Goldene Rampe 2025 für Günther Bauer
Der Arbeitskreis Inklusion Rosenheim Stadt und Land hat Günther Bauer in Prien für sein Lebenswerk ausgezeichnet. Gewürdigt wurden seine Verdienste beim Aufbau und Betrieb der Wohnanlage „Leben mit Handicap“ sowie sein weiteres Engagement für die Rechte von Menschen mit Behinderung.
Prien – Die „Goldene Rampe 2025“ geht nach Prien.

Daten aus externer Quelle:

def copying : Cmd := cmd 1 0 0 .queued [(16, 8, 0x1000), (24, 8, 0x9000), (32, 8, 8)]
theorem witness_EngineBodies_copy : (withCmd copying).MayRun copying tm 1 [(16, 8), (24, 8), (32, 8)] (copying.u 32 8 % 4 = 0 ∧ copying.u 32 8 ≤ 2 ^ 32) ∧
    copying.Order 2 [1, 0] [1, 0] ∧ (memAfter (withCmd copying) (.copy 7 [1, 0]) 0x9000 4) = some [0, 0, 0, 0x0A] ∧ copying.Order 2 [1] [1] ∧
    ((afterIn (withCmd copying) (.copy 7 [1])).bind (·.cmd? 7)).map (fun d => (d.state, d.units)) = some (.running, [1]) :=
  ⟨mayRun_of_fits rfl (by decide +kernel) (by decide +kernel), by unfold Cmd.Order; decide +kernel, by decide +kernel, by unfold Cmd.Order; decide +kernel, by decide +kernel⟩
def copyingRows : Cmd := cmd 2 0 0 .queued [(16, 8, 0x1000), (24, 8, 0x9000), (32, 4, 4), (36, 2, 1), (38, 2, 1)]
theorem witness_EngineBodies_copynd : (withCmd copyingRows).MayRun copyingRows tm 2 [(16, 8), (24, 8), (32, 4), (36, 2), (38, 2), (40, 4), (44, 4), (48, 4), (52, 4)]
      (copyingRows.u 32 4 % 4 = 0 ∧ copyingRows.u 36 2 ≠ 0 ∧ copyingRows.u 38 2 ≠ 0 ∧ copyingRows.u 40 4 % 4 = 0 ∧ copyingRows.u 44 4 % 4 = 0 ∧ copyingRows.u 48 4 % 4 = 0 ∧
        copyingRows.u 52 4 % 4 = 0) ∧ copyingRows.Order 1 [] [0] ∧ (memAfter (withCmd copyingRows) (.copynd 7 []) 0x9000 4) = some [0, 0, 0, 0x0A] :=
  ⟨mayRun_of_fits rfl (by decide +kernel) (by decide +kernel), by unfold Cmd.Order; decide +kernel, by decide +kernel⟩
def combining (dk peer : Nat) : Cmd := cmd 3 0 0 .queued [(16, 8, 0x1000), (24, 8, 0x9000), (32, 8, 4), (40, 1, 2), (41, 1, dk), (44, 4, peer)]
theorem witness_EngineBodies_copyred : (withCmd (combining 0 0)).MayRun (combining 0 0) tm 3 [(16, 8), (24, 8), (32, 8), (40, 1), (41, 1), (44, 4)]
      ((combining 0 0).u 32 8 % 4 = 0 ∧ (combining 0 0).u 32 8 ≤ 2 ^ 32 ∧ (combining 0 0).u 40 1 % 16 ≤ 2 ∧ (combining 0 0).u 40 1 / 16 ≤ 2 ∧
        ((withCmd (combining 0 0)).isDet tm = true → (combining 0 0).u 40 1 ≠ 0x20) ∧ (combining 0 0).u 41 1 ≤ 1 ∧ ((combining 0 0).u 41 1 = 0 → (combining 0 0).u 44 4 = 0)) ∧
    (combining 0 0).Order 1 [0] [0] ∧ (memAfter (withCmd (combining 0 0)) (.copyred 7 [0]) 0x9000 4) = some [0, 0, 0, 0x0A] ∧
    (combining 1 0).u 44 4 = (withCmd (combining 1 0)).ownRank tm.ctx ∧ (combining 1 9).u 44 4 ≠ (withCmd (combining 1 9)).ownRank tm.ctx :=
  ⟨mayRun_of_fits rfl (by decide +kernel) (by decide +kernel), by unfold Cmd.Order; decide +kernel, by decide +kernel, by decide +kernel, by decide +kernel⟩
def filling4 : Cmd := cmd 4 0 0 .queued [(16, 8, 0x9000), (24, 8, 4), (32, 4, 0xCAFE)]
theorem witness_EngineBodies_fill : (withCmd filling4).MayRun filling4 tm 4 [(16, 8), (24, 8), (32, 4)] (filling4.u 24 8 % 4 = 0 ∧ filling4.u 24 8 ≤ 2 ^ 32) ∧
    filling4.Order 1 [] [0] ∧ memAfter (withCmd filling4) (.fill 7 []) 0x9000 4 = some [0xFE, 0xCA, 0, 0] :=
  ⟨mayRun_of_fits rfl (by decide +kernel) (by decide +kernel), by unfold Cmd.Order; decide +kernel, by decide +kernel⟩
/-- A dense record of one line of 8 FP16 elements, the narrowest that R271 admits. -/
def narrow : List Byte := toLe 4 0 ++ toLe 4 32 ++ toLe 2 1 ++ toLe 2 8 ++ toLe 4 16 ++ [1] ++ List.replicate 15 0
def loadingTile : Cmd := { cmd 5 0 0 .queued [(16, 8, 0x1000)] with recs := [(0, narrow)] }
theorem witness_EngineBodies_osbload : recordOk narrow (st.oaOf tm) = true ∧ (∃ r, loadingTile.tile? (st.oaOf tm) (loadingTile.u 28 1) = some r ∧ r.lb = 16 ∧ r.nl = 1) ∧
    (withCmd loadingTile).MayRun loadingTile tm 5 [(16, 8), (24, 4), (28, 1), (32, 2), (34, 2)] (0 + 0 ≤ 1 ∧ (0 = 0 → 0 < 1)) ∧ loadingTile.Order 4 [3, 2, 1, 0] [3, 2, 1, 0] ∧
    (teamOf (afterIn (withCmd loadingTile) (.osbload 7 [3, 2, 1, 0]))).map (fun t => getBytes t.opbuf 0 4) = some [0, 0, 0, 0x0A] :=
  ⟨by decide +kernel, ⟨_, rfl, by decide +kernel, by decide +kernel⟩, mayRun_of_fits rfl (by decide +kernel) (by decide), by unfold Cmd.Order; decide +kernel, by decide +kernel⟩
def moving (dir : Nat) : Cmd := cmd 6 0 0 .queued [(16, 8, 0x1000), (24, 4, 65535), (28, 4, 1), (32, 1, dir)]
/-- The last accumulator entry, out of it and into it. -/
theorem witness_EngineBodies_accmove : (withCmd (moving 1)).MayRun (moving 1) tm 6 [(16, 8), (24, 4), (28, 4), (32, 1), (33, 1), (36, 4), (40, 4)]
      (((moving 1).u 28 4 ≠ 0 → (moving 1).u 28 4 % (moving 1).u 28 4 = 0) ∧ (moving 1).u 32 1 ≤ 1 ∧ (moving 1).u 33 1 ≤ 2 ∧ (moving 1).u 40 4 % 4 = 0 ∧ 65535 + 1 ≤ st.accOf tm) ∧
    (moving 1).Order 1 [0] [0] ∧ (teamOf (afterIn (withCmd (moving 1)) (.accmove 7 [0]))).map (·.acc) = some [(65535, 0x0A000000)] ∧
    memAfter (withCmd (moving 0)) (.accmove 7 [0]) 0x1000 4 = some [0, 0, 0, 0] :=
  ⟨mayRun_of_fits rfl (by decide +kernel) (by decide +kernel), by unfold Cmd.Order; decide +kernel, by decide +kernel, by decide +kernel⟩

def matShown : List (Nat × Nat) :=
  [(16, 1), (17, 1), (18, 2), (20, 2), (22, 2), (24, 2), (26, 2), (28, 2), (32, 4), (36, 4), (40, 2), (42, 2), (44, 4), (48, 1), (49, 1), (50, 1), (51, 1)]
def tileOf (off fmt sp : Nat) : List Byte := toLe 4 off ++ toLe 4 32 ++ toLe 2 1 ++ toLe 2 8 ++ toLe 4 16 ++ [BitVec.ofNat 8 fmt, 0, BitVec.ofNat 8 sp] ++ List.replicate 13 0
def tileRecOf (off fmt sp : Nat) : TileRec := { off := off, len := 32, nl := 1, kt := 8, lstr := 16, fmt := fmt, scl := 0, sp := sp }
/-- One row of 8 ones times one column of 8 twos, added to the last accumulator entry; and 4 ones of 8 with the positions 0 and 1 of each four. -/
def multiplying (opc hm sp : Nat) : Cmd :=
  { cmd opc 1 0 .queued [(16, 1, 16 * hm), (17, 1, 1), (18, 2, 1), (20, 2, 1), (22, 2, 8), (32, 4, 65535), (36, 4, 65535), (40, 2, 1), (42, 2, 1)] with
    recs := [(0, tileOf 0 1 sp), (1, tileOf 32 1 0), (2, tileOf 64 0x10 0)] }
def matTeam : Team :=
  { tm with opbuf := putBytes [] 0 ((List.range 8).flatMap (fun _ => [0x00, 0x3C]) ++ List.replicate 16 0 ++ (List.range 8).flatMap (fun _ => [0x00, 0x40]) ++ List.replicate 16 0 ++ [0x44]),
            acc := [(65535, 0x3F800000)] }
def withMat (c : Cmd) : State := { withCmd c with teams := [matTeam] }
theorem witness_EngineBodies_mma : (withMat (multiplying 0x10 0 0)).MayRun (multiplying 0x10 0 0) matTeam 0x10 matShown True ∧
    (withMat (multiplying 0x10 0 0)).tileA (multiplying 0x10 0 0) matTeam = some (tileRecOf 0 1 0) ∧
    (withMat (multiplying 0x10 0 0)).tileB (multiplying 0x10 0 0) matTeam = some (tileRecOf 32 1 0) ∧
    (withMat (multiplying 0x10 0 0)).tileM (multiplying 0x10 0 0) matTeam = none ∧
    (teamOf (afterIn (withMat (multiplying 0x10 0 0)) (.mma ⟨7, []⟩))).map (·.acc) = some [(65535, 0x41880000)] ∧ (multiplying 0x10 0 0).outs = none ∧ st.dev.badSram = [] ∧
    ((afterIn (withMat (multiplying 0x10 0 0)) (.mma ⟨7, [5]⟩)).bind (·.cmd? 7)).map (fun d => (d.state, d.outs)) = some (.running, some [(65535, 0x41880000)]) ∧
    (teamOf ((afterIn (withMat (multiplying 0x10 0 0)) (.mma ⟨7, [5]⟩)).bind (afterIn · (.mma ⟨7, [65535]⟩)))).map (·.acc) = some [(65535, 0x41880000)] :=
  ⟨mayRun_of_fits rfl (by decide +kernel) trivial, by decide +kernel⟩
theorem witness_EngineBodies_mma_fits : (multiplying 0x10 0 0).MatrixFits matTeam 65536 64 (tileRecOf 0 1 0) (tileRecOf 32 1 0) none := by
  unfold Cmd.MatrixFits
  refine ⟨?_, ?_, ?_, ?_, ?_, ?_, ?_, ?_, ?_, ?_, ?_, ?_, ?_, ?_, ?_, ?_, ?_, ?_, ?_, ?_, ?_, ?_, ?_, ?_, ?_, ?_, ?_, fun h => absurd h (by decide +kernel)⟩ <;> decide +kernel
theorem witness_EngineBodies_mmas : (withMat (multiplying 0x11 2 1)).MayRun (multiplying 0x11 2 1) matTeam 0x11 matShown True ∧
    (withMat (multiplying 0x11 2 1)).tileA (multiplying 0x11 2 1) matTeam = some (tileRecOf 0 1 1) ∧
    (withMat (multiplying 0x11 2 1)).tileM (multiplying 0x11 2 1) matTeam = some (tileRecOf 64 0x10 0) ∧
    (teamOf (afterIn (withMat (multiplying 0x11 2 1)) (.mmas ⟨7, []⟩))).map (·.acc) = some [(65535, 0x41100000)] ∧
    (teamOf ((afterIn (withMat (multiplying 0x11 2 1)) (.mmas ⟨7, [5]⟩)).bind (afterIn · (.mmas ⟨7, [65535]⟩)))).map (·.acc) = some [(65535, 0x41100000)] :=
  ⟨mayRun_of_fits rfl (by decide +kernel) trivial, by decide +kernel⟩
theorem witness_EngineBodies_mmas_fits : (multiplying 0x11 2 1).MatrixFits matTeam 65536 64 (tileRecOf 0 1 1) (tileRecOf 32 1 0) (some (tileRecOf 64 0x10 0)) := by
  unfold Cmd.MatrixFits
  refine ⟨?_, ?_, ?_, ?_, ?_, ?_, ?_, ?_, ?_, ?_, ?_, ?_, ?_, ?_, ?_, ?_, ?_, ?_, ?_, ?_, ?_, ?_, ?_, ?_, ?_, ?_, fun h => absurd h (by decide +kernel), fun _ => ⟨by decide +kernel, _, rfl, by decide +kernel, by decide +kernel, by decide +kernel, fun i j hi hj => ?_⟩⟩
  case refine_27 =>
    have hi : i < 1 := lt_of_lt_of_eq hi (by decide +kernel)
    have hj : j < 2 := lt_of_lt_of_eq hj (by decide +kernel)
    interval_cases i; interval_cases j <;> decide +kernel
  all_goals decide +kernel
theorem witness_EngineBodies_dot : ∃ x y, (Val.fin false 1 0).num = some x ∧ (Val.fin true 3 (-1)).num = some y ∧ (0 : Nat) < 16 := ⟨_, _, rfl, rfl, by decide⟩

Zum 25. Mal hat der „Arbeitskreis Inklusion Rosenheim Stadt und Land“ die Auszeichnung verliehen, die einmal jährlich das Engagement von Bürgern im Bereich der Förderung von Menschen mit Behinderung würdigt. Am vergangenen Wochenende erhielt Günther Bauer für seine außergewöhnlichen Verdienste und insbesondere für sein Lebenswerk „Wohnen für Menschen mit Handicap“ die „Goldene Rampe“ von Hans Loy, dem Vorsitzenden des Arbeitskreises Inklusion, und Christine Mayer, der Behindertenbeauftragten der Stadt Rosenheim, überreicht.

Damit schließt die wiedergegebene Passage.